-- ==== Sys2Proof/Laws/MemWf.lean ====
section
/-! SUPPORT. The operations that leave the memory as it is, and that the others keep its canonical form. -/

set_option linter.unusedSimpArgs false
set_option linter.unusedTactic false
set_option linter.unreachableTactic false

namespace Sys2Proof.Machine
open Sys2Proof Sys2Proof.Reg

theorem foldl_mem {α : Type} (f : State → α → State) (l : List α) (s : State)
    (h : ∀ t x, (f t x).mem = t.mem) : (l.foldl f s).mem = s.mem := by
  induction l generalizing s with
  | nil => rfl
  | cons a l ih => rw [List.foldl_cons, ih, h]

@[simp] theorem State.ite_mem {c : Prop} [Decidable c] (a b : State) :
    (if c then a else b).mem = if c then a.mem else b.mem := by split <;> rfl

theorem foldr_mem {α : Type} (f : α → State → State) (l : List α) (s : State)
    (h : ∀ x t, (f x t).mem = t.mem) : (l.foldr f s).mem = s.mem := by
  induction l with
  | nil => rfl
  | cons a l ih => rw [List.foldr_cons, h, ih]

@[simp] theorem State.when_mem (s : State) (c : Bool) (g : State → State) :
    (s.when c g).mem = if c then (g s).mem else s.mem := by unfold State.when; split <;> rfl

@[simp] theorem State.resetFields_mem (fs : List Fld) : ∀ s : State, (s.resetFields fs).mem = s.mem := by
  induction fs with
  | nil => intro s; rfl
  | cons f rest ih => intro s; rw [State.resetFields, ih]

@[simp] theorem State.loadFactory_mem (s : State) : (s.loadFactory).mem = s.mem :=
  State.mem_of_rest (State.loadFactory_rest s)

@[simp] theorem State.note_mem (s : State) (g : Bundle → Bundle) : (s.note g).mem = s.mem :=
  State.mem_of_rest (State.note_rest s g)

@[simp] theorem State.latchEvt_mem (s : State) (n : Nat) : (s.latchEvt n).mem = s.mem :=
  State.mem_of_rest (State.latchEvt_rest s n)

@[simp] theorem State.softEvt_mem (s : State) (n : Nat) : (s.softEvt n).mem = s.mem :=
  State.mem_of_rest (State.softEvt_rest s n)

@[simp] theorem State.raise_mem (s : State) (n : Nat) : (s.raise n).mem = s.mem :=
  State.mem_of_rest (State.raise_rest s n)

@[simp] theorem State.recordRefusal_mem (s : State) (m : Master) (k : Access) (kind : Nat) (a : Nat) : (s.recordRefusal m k kind a).mem = s.mem :=
  State.mem_of_rest (State.recordRefusal_rest s m k kind a)

@[simp] theorem State.draw_mem (s : State) (w : Nat) : ((s.draw w).2).mem = s.mem :=
  State.mem_of_rest (State.draw_rest s w)

@[simp] theorem State.resetTags_mem (s : State) (c : Core) : (s.resetTags c).mem = s.mem := by
  simp [State.resetTags]

@[simp] theorem State.claimEvt_mem (s : State) (c : Core) : ((s.claimEvt c).2).mem = s.mem :=
  State.mem_of_rest (State.claimEvt_rest s c)

@[simp] theorem State.doneEvt_mem (s : State) (c : Core) (n : Nat) : (s.doneEvt c n).mem = s.mem :=
  State.mem_of_rest (State.doneEvt_rest s c n)

@[simp] theorem State.setEvt_mem (s : State) (k : Nat) (v : Nat) : (s.setEvt k v).mem = s.mem :=
  State.mem_of_rest (State.setEvt_rest s k v)

@[simp] theorem State.releaseEvents_mem (s : State) (c : Core) : (s.releaseEvents c).mem = s.mem :=
  State.mem_of_rest (State.releaseEvents_rest s c)

@[simp] theorem State.arbUnit_mem (s : State) (cls : Nat) (u : Nat) : (s.arbUnit cls u).mem = s.mem :=
  State.mem_of_rest (State.arbUnit_rest s cls u)

@[simp] theorem State.promoteAll_mem (s : State) (p : ArbPost → Bool) : (s.promoteAll p).mem = s.mem :=
  State.mem_of_rest (State.promoteAll_rest s p)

**Task description**
Word for word, restate the lines from the one holding "State.mem_of_rest (State.raise_rest s n)" to the last line of the records.

**Completed exercise**
  State.mem_of_rest (State.raise_rest s n)

@[simp] theorem State.recordRefusal_mem (s : State) (m : Master) (k : Access) (kind : Nat) (a : Nat) : (s.recordRefusal m k kind a).mem = s.mem :=
  State.mem_of_rest (State.recordRefusal_rest s m k kind a)

@[simp] theorem State.draw_mem (s : State) (w : Nat) : ((s.draw w).2).mem = s.mem :=
  State.mem_of_rest (State.draw_rest s w)

@[simp] theorem State.resetTags_mem (s : State) (c : Core) : (s.resetTags c).mem = s.mem := by
  simp [State.resetTags]

@[simp] theorem State.claimEvt_mem (s : State) (c : Core) : ((s.claimEvt c).2).mem = s.mem :=
  State.mem_of_rest (State.claimEvt_rest s c)

@[simp] theorem State.doneEvt_mem (s : State) (c : Core) (n : Nat) : (s.doneEvt c n).mem = s.mem :=
  State.mem_of_rest (State.doneEvt_rest s c n)

@[simp] theorem State.setEvt_mem (s : State) (k : Nat) (v : Nat) : (s.setEvt k v).mem = s.mem :=
  State.mem_of_rest (State.setEvt_rest s k v)

@[simp] theorem State.releaseEvents_mem (s : State) (c : Core) : (s.releaseEvents c).mem = s.mem :=
  State.mem_of_rest (State.releaseEvents_rest s c)

@[simp] theorem State.arbUnit_mem (s : State) (cls : Nat) (u : Nat) : (s.arbUnit cls u).mem = s.mem :=
  State.mem_of_rest (State.arbUnit_rest s cls u)

@[simp] theorem State.promoteAll_mem (s : State) (p : ArbPost → Bool) : (s.promoteAll p).mem = s.mem :=
  State.mem_of_rest (State.promoteAll_rest s p)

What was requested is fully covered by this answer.